The licensee explained that first, the leakage flaw size using fatigue crack morphology parameters is determined for the original Alloy 82/182 weld based on a given leak rate of 2.5 gpm (using a margin of 10 on leak detection). Subsequently, its size is increased (i.e.,

multiplied) by the penalty factor to obtain the PWSCC leakage flaw size for the overlaid Alloy 82/182 weld. The leak rate for the overlaid weld would be greater than 2.5 gpm because overlay crack morphology is smoother than the original weld. However, the leak rate is limited by the leakage inventory of 2.5 gpm from the original weld. These elements are combined primarily because the assumed leakage flaw would have to penetrate the Alloy 82/182 material for a "potential" leakage path. Also the post weld overlay residual stresses demonstrate that the inside surface of the pipe will be in a compressive stress zone. Therefore, the weld overlay application will prevent any crack initiation and arrest any PWSCC cracks at the inside surface.

The NRC staff does not agree with the licensee's argument that limited data in the 2003 presentation suggests overly conservative results (Le., the penalty factor of 1.69 is overly conservative) for leakage in PWSCC in Alloy 82/182 welds. From a statistics standpoint, limited data can be used to make a good estimate of the mean. However, limited data suggest that the lack of knowledge uncertainty is large, thus producing a large scatter in the predicted distributions in the 2003 presentation. Obtaining more data will decrease this uncertainty and reduce the scatter, but will not have a large impact on the mean.

The NRC staff noted that the Battelle Memorial Institute conducted the experiments that were used to benchmark the KRAKFLO predictions. The COD measurements made during the leakage experiments were taken near the crack tip and not at the crack centerline. Therefore, the actual experimental crack opening was much larger than measured in the experiments. If an analysis was used to predict these experiments and assuming the COD (actually measured off center) was measured at the centerline, the analyses would under-predict the effects of morphology. Therefore, the staff believes that the penalty factor of 1.37 may under-predict the effects of crack morphology parameters.

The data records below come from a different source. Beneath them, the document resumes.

-- ==== Sys2Proof/Machine/Health.lean ====
section
/-! DEFINITION. Bundle removal, fenced cores, tower loss, soft errors and replication epochs (R16 to R18, R67, R412, R423,
R431, R434 to R439). -/

namespace Sys2Proof.Machine

/-- The Sideboard asserts SB_ALERT_L and sends a PLDM event (R431). -/
def State.sbEvent (s : State) (e : SbEvent) : State :=
  { s with side := { s.side with alert := true, events := s.side.events ++ [e] } }

/-! ### Fenced cores (R18, R412, R436) -/

/-- A core has been fenced: the units on it are evicted, and those on its quad that use the matrix engine, which is
disabled now; SAVED KIND 0x11 for each context concerned, whose units each fit its save area, or it ends with status 0x43
(R18, R412). -/
def State.clearCore (s : State) (core : Nat) : State :=
  let uses (b : Block) : Bool := match s.grid? b.gid with | some g => g.lrec.tiles != 0 | none => false
  let units := s.unitsOf fun b => b.core == core || (quadOf b.core == quadOf core && uses b)
  let ctxOf (u : List Block) : Nat := ((u.head?.bind fun b => s.grid? b.gid).map (·.ctx)).getD 0
  ((units.map ctxOf).dedup.filter fun c => !s.ctxEnding c).foldl (fun s c =>
    s.stepSaving (({} : Evicted).saving c 0 0x11 0 ((units.filter fun u => ctxOf u == c).map fun u => u.map (·.bid)))) s

/-- Take a bundle out of service (R435 to R437). -/
def CoreHealth.remove (h : CoreHealth) (vp reason : Nat) : CoreHealth :=
  if vp = 0 then { h with vp0 := false, reason := reason } else { h with vp1 := false, reason := reason }

/-- A bundle is in service. -/
def CoreHealth.inService (h : CoreHealth) (vp : Nat) : Bool := if vp = 0 then h.vp0 else h.vp1

/-- Take a bundle of a core out of service; the second one fences the core (R437). -/
def State.removeBundle (s : State) (core vp reason : Nat) : State :=
  let s1 := (s.modCore core fun h => h.remove vp reason).sbEvent (.bundleRemoved core vp)
  if (s1.core core).fenced then (s1.clearCore core).sbEvent (.coreFenced core) else s1

/-- VP_CORRECTED_ERROR (R435). -/
def execVpCorrectedError (core vp : Nat) (s : State) : Out :=
  .next (if Config.nCores ≤ core ∨ 2 ≤ vp ∨ !(s.core core).inService vp then s
  else
    let up (h : CoreHealth) : CoreHealth :=
      if vp = 0 then { h with ce0 := min 0xFFFF (h.ce0 + 1), leak0 := h.leak0 + 1 }
      else { h with ce1 := min 0xFFFF (h.ce1 + 1), leak1 := h.leak1 + 1 }
    let s1 := s.modCore core up
    let leak := if vp = 0 then (s1.core core).leak0 else (s1.core core).leak1
    if 64 ≤ leak then s1.removeBundle core vp 2 else s1)

/-- VP_UNCORRECTABLE_ERROR (R436): tid is the team whose pass failed. -/
def execVpUncorrectableError (core vp tid : Nat) (s : State) : Out :=
  .next (if Config.nCores ≤ core ∨ 2 ≤ vp ∨ !(s.core core).inService vp then s
  else if (s.core core).vp0 && (s.core core).vp1 then s.removeBundle core vp 3
  else
    let s1 := match s.team? tid with
      | some t => if t.core = core ∧ t.life = Life.live then s.endCtx t.ctx 0x44 else s
      | none => s
    s1.removeBundle core vp 3)

/-- Every LEAK that is not zero falls by one (R435). -/
def State.leakFall (s : State) : State :=
  let cores := s.cores.map fun p => (p.1, { p.2 with leak0 := p.2.leak0 - 1, leak1 := p.2.leak1 - 1 })
  { s with
    pkg := { s.pkg with leakAt := s.pkg.leakAt + 2 ^ 20 }
    cores := cores.filter fun p => p.2 != {} }

/-- LEAK_DECAY (R435): every 2^20 fabric cycles. -/
def execLeakDecay (s : State) : Out := .next (if s.fab < s.pkg.leakAt + 2 ^ 20 then s else s.leakFall)

/-! ### Tower loss (R423) -/

/-- Fence the cores of a tower with REASON 4 (R423, R434). -/
def State.fenceTower (s : State) (t : Nat) : State :=
  (towerCores t).foldl (fun s c => s.modCore c fun h => { h with vp0 := false, vp1 := false, reason := 4 })
    { s with regs := { s.regs with towerlost := s.regs.towerlost ||| BitVec.ofNat 8 (2 ^ t) } }

/-- Copies that go with a tower: replicas held there or of lines homed there, lines of its L1s, atomic units and copy
engine. -/
def State.dropTower (s : State) (t : Nat) : State :=
  let homed (n : Nat) : Bool := isLocal (128 * n) && homeTower (128 * n) == t
  let mine (h : Nat) : Bool := (if h < 640 then towerOf h else towerOf (4 * ((h - 640) % 160))) == t
  { s with caches := { s.caches with
      repl := s.caches.repl.filter (fun (p : Nat × Nat) => p.1 != t && !homed p.2)
      l1 := s.caches.l1.filter (fun (e : L1Line) => !mine e.holder && !homed e.line)
      counted := s.caches.counted.filter (fun (c : Counted) => !homed c.line)
      mlines := s.caches.mlines.filter (fun (m : MetaLine) => m.tower != t && !homed m.line)
      win := s.caches.win.filter (fun (w : WinWord) => !mine w.holder) } }

/-- BRIDGE_TIMEOUT (R423): the tower is lost. -/
def execBridgeTimeout (tw : Nat) (s : State) : Out :=
  .next (if Config.nTowers ≤ tw ∨ s.regs.towerlost.getLsbD tw then s
  else
    let here := s.blocks.filter fun b => b.life == BlockLife.resident && towerOf b.core == tw
    let ctxs := ((here.filterMap fun b => s.grid? b.gid).map fun g => g.ctx).dedup
    (ctxs.foldl (fun s c => s.endCtx c 0x41) ((s.fenceTower tw).dropTower tw)).sbEvent (.towerLost tw))

/-! ### Soft errors (R438, R439) -/

/-- Count an error of structure st (0 to 7) on a tower; kind 0 corrected, 8 uncorrectable (R438). -/
def State.countSoft (s : State) (tw o : Nat) : State :=
  let k := 256 * tw + o
  { s with regs := { s.regs with soft := sput 0 k ((sget 0 k s.regs.soft + 1) % 2 ^ 64) s.regs.soft } }

/-- SOFT_ERROR_CORRECTED (R438, R439). -/
def execSoftErrorCorrected (tw st : Nat) (s : State) : Out :=
  .next (if 8 ≤ tw ∨ 8 ≤ st then s else s.countSoft tw (16 * st))

/-- The structure can hold what the error strikes (R439): 0 register files, 1 scratchpads, 2 L1, 3 L2, 4 tile memory,
5 Cupboards, 6 LLC, 7 DRAM. -/
def softFits (w : SoftErr) (st : Nat) : Bool :=
  match w with
  | .clean => st == 2 || st == 3 || st == 5
  | .owned _ => st == 0 || st == 1 || st == 4
  | .sector pa => isLocal pa && (st == 2 || st == 3 || st == 6 || st == 7)

/-- SOFT_ERROR_UNCORRECTABLE (R438, R439). -/
def execSoftErrorUncorrectable (tw st : Nat) (w : SoftErr) (s : State) : Out :=
  .next (if 8 ≤ tw ∨ 8 ≤ st ∨ !softFits w st then s
  else
    let s1 := s.countSoft tw (16 * st + 8)
    match w with
    | .clean => s1
    | .owned ctx => s1.endCtx ctx 0x44
    | .sector pa =>
      let s2 := s1.countSoft tw 0x80
      if s2.poison.contains (pa / 32) then s2 else { s2 with poison := pa / 32 :: s2.poison })

/-! ### Replication epochs (R67) -/

/-- The level after an epoch, by the first rule of R67 that applies. -/
def RegionRep.epoch (g : RegionRep) : RegionRep :=
  let level :=
    if g.pin.isSome then g.level
    else if 0 < g.level ∧ (g.x < 8 * g.w ∨ g.x < 64) then g.level - 1
    else if g.level < 3 ∧ 1024 ≤ g.x ∧ 64 * g.w ≤ g.x ∧ g.x ≤ 4 * g.n then g.level + 1
    else g.level
  { g with level := level, x := 0, n := 0, w := 0 }

/-- Count a raise or lowering of a region's level at the home tower of its first line (R69). -/
def Caches.countLevel (c : Caches) (r old new : Nat) : Caches :=
  let t := homeTower (r * 2 ^ 21)
  if old < new then c.count t 3 1 else if new < old then c.count t 4 1 else c

/-- An epoch ends: levels change unless REPLAUTO is not selected (R379); replicas that a level lowered at the last epoch
does not allow are gone by now (R67). -/
def State.epochEnd (s : State) : State :=
  let c := s.caches
  let auto := s.feature 4
  let next (g : RegionRep) : RegionRep := if auto then g.epoch else { g with x := 0, n := 0, w := 0 }
  let kept := c.repl.filter fun p => levelAllows (c.region (p.2 / 2 ^ 14)).level p.1 (homeTower (128 * p.2))
  let c1 := c.regions.foldl (fun (a : Caches) p => a.countLevel p.1 p.2.level (next p.2).level) { c with repl := kept }
  let regions := (c.regions.map fun p => (p.1, next p.2)).filter fun p => p.2 != {}
  { s with
    caches := { c1 with regions := regions }
    pkg := { s.pkg with epochAt := s.pkg.epochAt + 65536 } }

/-- REPLICATION_EPOCH (R67): every 65,536 fabric cycles. -/
def execReplicationEpoch (s : State) : Out := .next (if s.fab < s.pkg.epochAt + 65536 then s else s.epochEnd)

/-- The epochs and the falls of the error-rate counts that the fabric clock has passed (R67, R435). -/
def State.dueTimes (s : State) : State :=
  let n := (s.fab - s.pkg.epochAt) / 65536
  let k := (s.fab - s.pkg.leakAt) / 2 ^ 20
  { s with
    caches := if s.caches.regions.isEmpty && s.caches.repl.isEmpty then s.caches
      else ((List.range n).foldl (fun s _ => s.epochEnd) s).caches
    cores := if s.cores.isEmpty then s.cores else ((List.range k).foldl (fun s _ => s.leakFall) s).cores
    pkg := { s.pkg with epochAt := s.pkg.epochAt + 65536 * n, leakAt := s.pkg.leakAt + 2 ^ 20 * k } }

end Sys2Proof.Machine
end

By letter dated August 12, 2010, the licensee stated that the comparison to the July 2006 study, which concluded a penalty factor of 1.37, was only to show that the application of a penalty factor of 1.69 for the PWSCC-susceptible layer and the average penalty factor of 1.44 provided conservative results. The licensee contends that if a 1.69 penalty factor were to be applied for both the Alloy 82/182 and Alloy 52M weld layers, the leakage flaw size would only be increased by 17 percent which is within the currently analyzed LBB margins contained in WCAP-17187-P.

- 20 Therefore, the licensee concludes that the use of a PWSCC penalty factor of 1.69 for increasing the size of the leakage flaw for the base layer is conservative.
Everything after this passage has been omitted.